Is Mrs Doyle a covert feminist? Is she asserting rather than denying the potential of the domestic space and its activities (tea making and drinking) as the place of communication and discussion, namely knowledge production?

Eileen Gray notoriously ‘humanised’ the austere forms of modernist architecture, making the spaces and the objects in them not only aesthetically pleasing but useful and practical and flexible – a celebration rather than a denial of domestic space.

Eileen Gray, Dressing Screen, 1926 - 1929
Eileen Gray, Dressing Screen, 1926 – 1929

The relationship of women to domestic space is something Dr. Jane Humphries will be discussing in her forthcoming lecture ‘Cultures of Domesticity in Contemporary Art’ on 23 January 2014. Similarly, drawing on psychoanalytic theory, Dr. Tina Kinsella will expand the notion of women and space into a consideration of associations of the feminine with interior and psychological space in her gallery talk on Leonora Carrington on Wednesday 13 November 2013. Dr Sabine Kriebel will consider the contribution of portrait photography to the feminist debate in her lunchtime talk on 22 November looking at the work of Eileen Gray.

Eileen Gray
Eileen Gray
Leonora Carrington
Leonora Carrington

These and other events are part of our programme in 2013 and 2014 focusing on the theme of women and art, which presents an opportunity not only to showcase the work of radical, innovative female artists such as Eileen Gray and Leonora Carrington, but also provides a broader context in which to consider some of the key issues, in particular the relevance of feminism in the twenty-first century. The cause of feminism seemed clear cut in the 1960s and ’70s within a broader context of civil rights and equal opportunities. This seems less clear now in an era referred to as post-feminist, where pragmatism has prevailed over ideology.

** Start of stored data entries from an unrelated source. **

/-- A root port and its drive (R425 to R437, R520). -/
structure Drive where
  rate : Nat := 0
  width : Nat := 0
  /-- 0 none, 1 attaching, 2 ready, 3 fenced, 4 detached -/
  st : Nat := 0
  /-- attach: 0 training, 1 waiting RDY 0, 2 waiting RDY 1; detach: 3 -/
  phase : Nat := 0
  tried : Bool := false
  req : Option ReqId := none
  mdts : Nat := 0
  mqes : Nat := 0
  ns : List NsInfo := []
  cmds : List NvmeCmd := []
  /-- commands that wait for one of their 64 places (R431) -/
  waiting : List NvmeCmd := []
  /-- commands submitted to each submission queue, modulo its size -/
  tails : List (Nat × Nat) := []
  /-- NSIDs that have an I/O queue pair (R428) -/
  queues : List Nat := []
  dead : List Nat := []
  nextCid : Nat := 0
  lastReset : Option Nat := none
  commands : Nat := 0
  transient : Nat := 0
  lasting : Nat := 0
  timeouts : Nat := 0
  media : Nat := 0
  violations : Nat := 0
  late : Nat := 0
deriving DecidableEq, Repr

/-- A takeover plan (R447, R448). -/
structure Plan where
  part : Nat
  grants : List Byte
  ports : List (List Byte)
  win : Window := {}
  /-- 1 UNSEEDED, 2 SEEDING, 3 SEEDED -/
  st : Nat := 1
  reason : Nat := 0
  copy : Nat := 0
  got : Nat := 0
  /-- window addresses of frames of the copy that begin as an image does -/
  heads : List Nat := []
  /-- the mirrored image as the copy left it -/
  image : Option Image := none
  req : Option ReqId := none
deriving DecidableEq, Repr

/-- What the partner has mirrored here for one partition (R445). -/
structure Mirror where
  part : Nat
  grant : Option MirGrant := none
  step : Option MirStep := none
  /-- the next boundary count; none after HELLO, when any count begins (R462) -/
  expect : Option Nat := none
  /-- mirrored step records with their packed first cursor and the ids of their live samples, oldest first -/
  records : List (Nat × List Byte × List Nat) := []
  /-- sample ids whose index entries were mirrored -/
  index : List Nat := []
  /-- next window sequences of the last heartbeat: stream, sequence -/
  live : List (Nat × Nat) := []
deriving DecidableEq, Repr

/-- The pair agent and the Darrad link (R438 to R465, Table CMD-10). -/
structure PairSt where
  link : LinkSt := .down
  trained : Bool := false
  /-- a retraining after a frame's second failure is under way, and whether it is the second try -/
  training : Bool := false
  retrainTried : Bool := false
  /-- 0 ALONE, 1 JOINING, 2 RESYNC, 3 PAIRED, 4 INTERRUPTED -/
  st : Nat := 0
  role : Nat := 0xFF
  /-- 0 present, 1 LOST, 2 SILENT -/
  partner : Nat := 0
  auto_ : Bool := false
  partnerAuto : Bool := false
  gen : Nat := 0
  partnerSerial : Nat := 0
  /-- ids the partner holds with their ownership generation -/
  partnerIds : List (Nat × Nat) := []
  missed : Nat := 0
  txSeq : Nat := 0
  /-- the next link_sequence of the receive direction -/
  rxSeq : Nat := 0
  plans : List Plan := []
  mirrors : List Mirror := []
  /-- plan states the partner reported for our partitions -/
  partnerPlans : List PlanState := []
  /-- partitions whose full mirror is not acknowledged yet (R462) -/
  resync : List Nat := []
  /-- PAIR_MOVE commands whose MOVE_ACK is due (R463) -/
  moving : List (Nat × ReqId) := []
  /-- seeding copies under way toward the partner: id, copy number, retried -/
  seeding : List (Nat × Nat × Bool) := []
  helloSeen : Bool := false
  /-- a HELLO was sent and none has arrived since -/
  helloOut : Bool := false
  /-- HOLD has arrived since HELLO (R442) -/
  holdSeen : Bool := false
deriving DecidableEq, Repr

Art historian and author of Women, Art and Society, Whitney Chadwick, recently gave a presentation in IMMA in the context of the Leonora Carrington exhibition. Acknowledging that the feminist rhetoric of the 1970s may no longer be relevant to the global realities of the twenty-first century, she argues that ‘feminism as a political ideology and a call to action continues to leave its mark on art and art history.’

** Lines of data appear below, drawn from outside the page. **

-- ==== Sys2Proof/Machine/HostIf.lean ====
section
/-!
DEFINITION. The registers of BAR0 and the rings (R84, R92 to R94, R100, R105, R419 to R423), and the host link's
configuration side (R79, R416 to R418).
-/
namespace Sys2Proof.Machine

/-! ## Rings -/

/-- SQ_DOORBELL: a tail index at or above the entry count is ignored and logged (R94). -/
def doSqDoorbell (f : Fn) (v : Nat) (s : State) : State :=
  let i := v % 4096
  if !reachable s f then s
  else if ringEntries (fnOf s f).ring.sqSize ≤ i then violation f 0 0 s
  else modRing f (fun r => { r with sqTail := i }) s

def execSqDoorbell (f : Fn) (tail : Word32) (s : State) : Host.Outcome State Fault Refusal :=
  .next (doSqDoorbell f tail.toNat s)

/-- CQ_HEAD_ADVANCE: the write frees entries, and held completions are posted in order (R100). -/
def doCqHead (f : Fn) (v : Nat) (s : State) : State :=
  if !reachable s f then s
  else
    let s := modRing f (fun r => { r with cqHead := v % 4096 }) s
    if (fnOf s f).ring.cqEn then drainHold f 257 s else s

def execCqHeadAdvance (f : Fn) (head : Word32) (s : State) : Host.Outcome State Fault Refusal :=
  .next (doCqHead f head.toNat s)

/-- Mark the DMA of fenced requests dead (R474). -/
def killDma (t : DmaOp → Bool) (s : State) : State :=
  modHost (fun h => { h with dma := modAll t (fun d => { d with dead := true }) h.dma }) s

/-- The request a DMA serves. -/
def dmaReq : DmaKind → Option ReqId
  | .cmdData r | .bulkIn r | .bulkOut r => some r
  | .completion _ | .response _ | .p2pWrite _ _ => none

/-- Withdraw the runs that a fenced request started (R474). -/
def dropRuns (i : ReqId) (s : State) : State :=
  modParts (fun q => { q with runs := q.runs.filter (fun r => decide (r.req ≠ some i)) }) s

/-- Fence one open request: its DMA and runs end, and its late completion is discarded and logged with rung 10. -/
def fenceReq (s : State) (r : Req) : State :=
  let s := dropReq r.id s
  let s := killDma (fun d => decide (dmaReq d.kind = some r.id)) s
  let s := dropRuns r.id s
  let s := modCnt r.fn (fun k => { k with late := satAdd 32 k.late 1 }) s
  lateDiscard (fnPart r.fn) (unitId 0x0F r.fn.val) 10 (r.seq + r.fn.val * 2 ^ 32) s

/-- Fence every open request that satisfies a test. -/
def fenceReqs (t : Req → Bool) (s : State) : State := (s.host.reqs.filter t).foldl fenceReq s

/-- SQ_ENABLE: head, tail and sequence space become 0; LOG_ENTRIES above 8 leaves the SQ disabled (R93). -/
def doSqEnable (f : Fn) (s : State) : State :=
  let r := (fnOf s f).ring
  if !reachable s f || r.sqEn then s
  else if 8 < r.sqSize then violation f 0 0 s
  else modRing f (fun r => { r with sqEn := true, sqHead := 0, sqTail := 0, consumed := 0 }) s

def execSqEnable (f : Fn) (s : State) : Host.Outcome State Fault Refusal := .next (doSqEnable f s)

/-- SQ_DISABLE fences every open submission of the SQ (R93). -/
def doSqDisable (f : Fn) (s : State) : State :=
  if !reachable s f || !(fnOf s f).ring.sqEn then s
  else fenceReqs (fun q => decide (q.fn = f) && q.ring) (modRing f (fun r => { r with sqEn := false }) s)

def execSqDisable (f : Fn) (s : State) : Host.Outcome State Fault Refusal := .next (doSqDisable f s)

/-- CQ_ENABLE: head and tail 0, phase 1 (R93). -/
def doCqEnable (f : Fn) (s : State) : State :=
  let r := (fnOf s f).ring
  if !reachable s f || r.cqEn then s
  else if 8 < r.cqSize then violation f 0 0 s
  else modRing f (fun r => { r with cqEn := true, cqHead := 0, cqTail := 0, phase := true }) s

def execCqEnable (f : Fn) (s : State) : Host.Outcome State Fault Refusal := .next (doCqEnable f s)

/-- Disable a CQ: every held completion is discarded and logged, so STALL clears (R93, R100). -/
def disableCq (f : Fn) (s : State) : State :=
  let held := (fnOf s f).ring.hold
  let s := modRing f (fun r => { r with cqEn := false, hold := [], stall := false }) s
  held.foldl (fun s c =>
    let s := modCnt f (fun k => { k with late := satAdd 32 k.late 1 }) s
    lateDiscard (fnPart f) (unitId 0x0F f.val) 10 (c.seq + f.val * 2 ^ 32) s) s

def doCqDisable (f : Fn) (s : State) : State :=
  if !reachable s f || !(fnOf s f).ring.cqEn then s else disableCq f s

def execCqDisable (f : Fn) (s : State) : Host.Outcome State Fault Refusal := .next (doCqDisable f s)

/-- CQ_FULL_TIMEOUT: 100 ms of a CQ that takes nothing begins HOST_RING_STALL (R29, R100). -/
def doCqFullTimeout (f : Fn) (s : State) : State :=
  let r := (fnOf s f).ring
  if !r.cqEn || r.stall || !(cqFull r || !canDma s f) then s
  else
    let s := logEvent (fnPart f) 0x0105 f.val r.hold.length 0 0 s
    let s := guaranteeLapse (fnPart f) 1 s
    let s := modRing f (fun r => { r with stall := true }) s
    raiseIrq f 3 s

def execCqFullTimeout (f : Fn) (s : State) : Host.Outcome State Fault Refusal := .next (doCqFullTimeout f s)

/-! ## Interrupts -/

/-- Send the pending messages that no mask holds any longer (R423). -/
def sendUnmasked (f : Fn) (s : State) : State :=
  [0, 1, 2].foldl (fun s (v : Fin 3) =>
    let q := (fnOf s f).irq
    let e := q.table.get v
    if e.pending && !e.masked && !q.fnMask then
      sendMsix f v (modIrq f (fun q => { q with table := vmod q.table v (fun e => { e with pending := false }) }) s)
    else s) s

/-- MSIX_VECTOR_UNMASK: a vector's mask, or the function mask (none), is cleared and pending messages go (R423). -/
def doMsixUnmask (f : Fn) (vec : Option (Fin 3)) (s : State) : State :=
  if !reachable s f then s
  else
    let s := match vec with
      | some v => modIrq f (fun q => { q with table := vmod q.table v (fun e => { e with masked := false }) }) s
      | none => modIrq f (fun q => { q with fnMask := false }) s
    sendUnmasked f s

def execMsixVectorUnmask (f : Fn) (vec : Option (Fin 3)) (s : State) : Host.Outcome State Fault Refusal :=
  .next (doMsixUnmask f vec s)

/-- IRQ_COALESCE_TIMEOUT: TIME_US after the first unsignalled entry vector 1 is sent (R105). -/
def doIrqCoalesceTimeout (f : Fn) (s : State) : State :=
  let q := (fnOf s f).irq
  if q.unsignalled = 0 then s
  else
    let s := modIrq f (fun q => { q with unsignalled := 0 }) s
    if q.mask.getLsbD 1 then s else sendMsix f 1 s

def execIrqCoalesceTimeout (f : Fn) (s : State) : Host.Outcome State Fault Refusal := .next (doIrqCoalesceTimeout f s)

/-! ## Registers -/

/-- The 32-bit half of a 64-bit number. -/
def half (v i : Nat) : Nat := bits v (32 * i + 31) (32 * i)

/-- What a 4-byte read of a register block returns (Tables MBX-3, MBX-8, MBX-12, HIO-4, HIO-5; R8). -/
def readReg (s : State) (f : Fn) (off : Nat) : Nat :=
  let x := fnOf s f
  let m := x.mbx
  let r := x.ring
  let q := x.irq
  let k := x.cnt
  if off = 0x000 then 0x00008192
  else if off = 0x004 then f.val + (if f.val = 0 then 0xFF else f.val - 1) * 256
  else if off = 0x008 then s.ao.fuse.stepping % 256
  else if off = 0x010 then half s.ao.fuse.serial 0
  else if off = 0x014 then half s.ao.fuse.serial 1
  else if off = 0x018 then (if s.host.link.up then s.host.link.rate + s.host.link.width * 16 else 0)
  else if off = 0x104 then
    (match m.state with | .idle => 0 | .busy => 1 | .response => 2)
      + m.overrun.toNat * 256 + r.stall.toNat * 512 + s.ao.service.toNat * 1024
  else if off = 0x10C then s.ao.fw.verMin + s.ao.fw.verMax * 256
  else if off = 0x110 then m.nextSeq
  else if off = 0x114 then m.violations
  else if off = 0x200 then half r.sqBase 0
  else if off = 0x204 then half r.sqBase 1
  else if off = 0x208 then r.sqSize
  else if off = 0x20C then r.sqTail
  else if off = 0x210 then r.sqHead
  else if off = 0x218 then half r.cqBase 0
  else if off = 0x21C then half r.cqBase 1
  else if off = 0x220 then r.cqSize
  else if off = 0x224 then r.cqHead
  else if off = 0x228 then r.cqTail
  else if off = 0x22C then r.sqEn.toNat + r.cqEn.toNat * 2
  else if off = 0x300 then q.status.toNat
  else if off = 0x304 then q.mask.toNat
  else if off = 0x308 then q.count + q.timeUs * 256
  else if off = 0x400 then half k.mbx 0
  else if off = 0x404 then half k.mbx 1
  else if off = 0x408 then half k.sq 0
  else if off = 0x40C then half k.sq 1
  else if off = 0x410 then half k.cq 0
  else if off = 0x414 then half k.cq 1
  else if off = 0x418 then k.dropped
  else if off = 0x41C then k.dmaRetries
  else if off = 0x420 then k.late
  else if off = 0x428 then half k.moved 0
  else if off = 0x42C then half k.moved 1
  else if off = 0x430 then half k.p2p 0
  else if off = 0x434 then half k.p2p 1
  else 0

/-- Write of a ring's BASE or SIZE: ignored and counted while the ring is enabled (R93). -/
def ringCfg (f : Fn) (on : Bool) (g : RingBlock → RingBlock) (s : State) : State :=
  if on then modMbx f (fun m => { m with violations := satAdd 32 m.violations 1 }) s else modRing f g s

/-- Replace one 32-bit half of a ring base; bits 11:0 are RSV. -/
def setHalf (b : Nat) (i v : Nat) : Nat :=
  if i = 0 then half b 1 * 2 ^ 32 + v / 4096 * 4096 else v * 2 ^ 32 + half b 0

/-- RING_CTRL: each bit that changes enables or disables its ring. -/
def writeCtrl (f : Fn) (v : Nat) (s : State) : State :=
  let s := if bit v 0 then doSqEnable f s else doSqDisable f s
  if bit v 1 then doCqEnable f s else doCqDisable f s

/-- One 4-byte write into a register block by its access code (R8). -/
def writeReg (f : Fn) (off v : Nat) (s : State) : State :=
  let r := (fnOf s f).ring
  if off = 0x100 then (if bit v 0 then doMbxSubmit f s else s)
  else if off = 0x104 then (if bit v 8 then modMbx f (fun m => { m with overrun := false }) s else s)
  else if off = 0x108 then (if bit v 0 then doMbxRelease f s else s)
  else if off = 0x200 then ringCfg f r.sqEn (fun r => { r with sqBase := setHalf r.sqBase 0 v }) s
  else if off = 0x204 then ringCfg f r.sqEn (fun r => { r with sqBase := setHalf r.sqBase 1 v }) s
  else if off = 0x208 then ringCfg f r.sqEn (fun r => { r with sqSize := v % 16 }) s
  else if off = 0x20C then doSqDoorbell f v s
  else if off = 0x218 then ringCfg f r.cqEn (fun r => { r with cqBase := setHalf r.cqBase 0 v }) s
  else if off = 0x21C then ringCfg f r.cqEn (fun r => { r with cqBase := setHalf r.cqBase 1 v }) s
  else if off = 0x220 then ringCfg f r.cqEn (fun r => { r with cqSize := v % 16 }) s
  else if off = 0x224 then doCqHead f v s
  else if off = 0x22C then writeCtrl f v s
  else if off = 0x300 then
    modIrq f (fun q => { q with status := q.status &&& ~~~(BitVec.ofNat 4 v)
                                unsignalled := if bit v 1 then 0 else q.unsignalled }) s
  else if off = 0x304 then modIrq f (fun q => { q with mask := BitVec.ofNat 4 v }) s
  else if off = 0x308 then modIrq f (fun q => { q with count := v % 256, timeUs := v / 256 % 65536 }) s
  else s

/-- One byte of an MSI-X entry: address, data, vector control (PCIe; R423). -/
def setMsixByte (e : MsixEntry) (o : Nat) (b : Byte) : MsixEntry :=
  if o < 8 then { e with addr := leNat ((toLe 8 e.addr).set o b) }
  else if o < 12 then { e with data := leNat ((toLe 4 e.data).set (o - 8) b) }
  else if o = 12 then { e with masked := b.getLsbD 0 }
  else e

/-- Write bytes into the MSI-X table. -/
def writeMsix (f : Fn) : Nat → List Byte → State → State
  | _, [], s => s
  | o, b :: bs, s =>
    writeMsix f (o + 1) bs (modIrq f (fun q => { q with table := vmodN q.table (o / 16)
                                                                    (fun e => setMsixByte e (o % 16) b) }) s)

/-- Whether an access has a size and alignment of R422. -/
def accessOk (off width : Nat) : Bool :=
  let pow := [4, 8, 16, 32, 64].contains width
  pow && off % width == 0 && (if off < 0x1000 then decide (width ≤ 8) else true)

/-- Answer of an access that R422 bars: counted and logged; a read gets Unsupported Request. -/
def barredAccess (f : Fn) (off : Nat) (isRead : Bool) (s : State) : State :=
  let s := violation f 0 0 s
  if isRead then emit (.unsupported f off) s else s

/-- REGISTER_WRITE: a write to BAR0, by the register's access code; the windows and the MSI-X table take bytes, and an
8-byte write of a register block acts as two 4-byte writes, low address first (R422). -/
def doRegisterWrite (f : Fn) (off : Nat) (bs : List Byte) (s : State) : State :=
  if !reachable s f then s
  else if !accessOk off bs.length then barredAccess f off false s
  else if off < 0x1000 then
    let s := writeReg f off (leNat (bs.take 4)) s
    if bs.length = 8 then writeReg f (off + 4) (leNat (bs.drop 4)) s else s
  else if off < 0x2000 then modMbx f (fun m => { m with reqWin := memWriteN m.reqWin (off - 0x1000) bs }) s
  else if 0x3000 ≤ off && off < 0x3030 then sendUnmasked f (writeMsix f (off - 0x3000) bs s)
  else s

def execRegisterWrite (f : Fn) (offset : Nat) (bytes : List Byte) (s : State) : Host.Outcome State Fault Refusal :=
  .next (doRegisterWrite f offset bytes s)

/-- BAR0_MISALIGNED_ACCESS (R422). -/
def doMisaligned (f : Fn) (off width : Nat) (isRead : Bool) (s : State) : State :=
  if !reachable s f || accessOk off width then s else barredAccess f off isRead s

def execBar0MisalignedAccess (f : Fn) (offset width : Nat) (isRead : Bool) (s : State) :
    Host.Outcome State Fault Refusal := .next (doMisaligned f offset width isRead s)

/-! ## The link and its functions -/

/-- TLP_REPLAY: counted as an AER correctable error (R416). -/
def execTlpReplay (s : State) : Host.Outcome State Fault Refusal :=
  .next (modHost (fun h => { h with link := { h.link with aer := h.link.aer + 1 } }) s)

/-- PCIE_CONFIG_REQUEST: Request Retry Status until the responder is ready (R79). -/
def doConfigRequest (f : Fn) (s : State) : State :=
  if s.host.link.up && fnExists s f then emit (.cfg f s.host.link.rrs) s else s

def execPcieConfigRequest (f : Fn) (s : State) : Host.Outcome State Fault Refusal := .next (doConfigRequest f s)

/-- HOST_LINK_UP: training sets the rate and width that ID_LINK reports (R416, R420). -/
def doHostLinkUp (rate width : Nat) (s : State) : State :=
  if domOn s 1 && s.ao.clk.refclk && !s.host.link.fenced then
    modHost (fun h => { h with link := { h.link with up := true, rate := rate % 16, width := width % 32 } }) s
  else s

def execHostLinkUp (rate width : Nat) (s : State) : Host.Outcome State Fault Refusal :=
  .next (doHostLinkUp rate width s)

/-- Reset a function's host interface: MBX, RING, IRQ and CNT to their reset values (R69, R421). -/
def resetFn (f : Fn) (s : State) : State :=
  let s := fenceReqs (fun q => decide (q.fn = f)) s
  let s := killDma (fun d => decide (d.fn = f) && (match d.kind with | .p2pWrite _ _ => false | _ => true)) s
  modFn f (fun _ => {}) s

/-- VF_ENABLE_SET: VFs above NumVFs do not exist (R417); a VF that goes takes its host interface state with it. -/
def doVfEnableSet (n : Nat) (s : State) : State :=
  if !s.host.link.up || s.host.link.rrs then s
  else
    let n := min n 64
    let gone := allFns.filter (fun f => decide (n < f.val) && decide (f.val ≤ s.host.link.numVfs))
    let s := gone.foldl (fun s f => resetFn f s) s
    modHost (fun h => { h with link := { h.link with vfEnable := n != 0, numVfs := n } }) s

def execVfEnableSet (numVfs : Nat) (s : State) : Host.Outcome State Fault Refusal := .next (doVfEnableSet numVfs s)

/-- D3HOT_ENTRY: no DMA and no message from now on (R418). -/
def doD3 (f : Fn) (s : State) : State := if fnExists s f then modFn f (fun x => { x with d3 := true }) s else s

def execD3hotEntry (f : Fn) (s : State) : Host.Outcome State Fault Refusal := .next (doD3 f s)

/-- D0_RETURN: no reset; completions that waited are posted (R418). -/
def doD0 (f : Fn) (s : State) : State :=
  if (fnOf s f).d3 then
    let s := modFn f (fun x => { x with d3 := false }) s
    if (fnOf s f).ring.cqEn then drainHold f 257 s else s
  else s

def execD0Return (f : Fn) (s : State) : Host.Outcome State Fault Refusal := .next (doD0 f s)

end Sys2Proof.Machine
end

These are some of the issues which will be explored in the podcast event at the Workman’s Club on Tuesday 19 November when journalists and broadcasters Anna Carey and Sinead Gleeson of the feminist podcast The Antiroom are joined by artists Alice Maher and Jessie Jones, UCD lecturer Kathleen James Chakraborty and art critic Cristín Leach to discuss the relationships between art, feminism, class and gender.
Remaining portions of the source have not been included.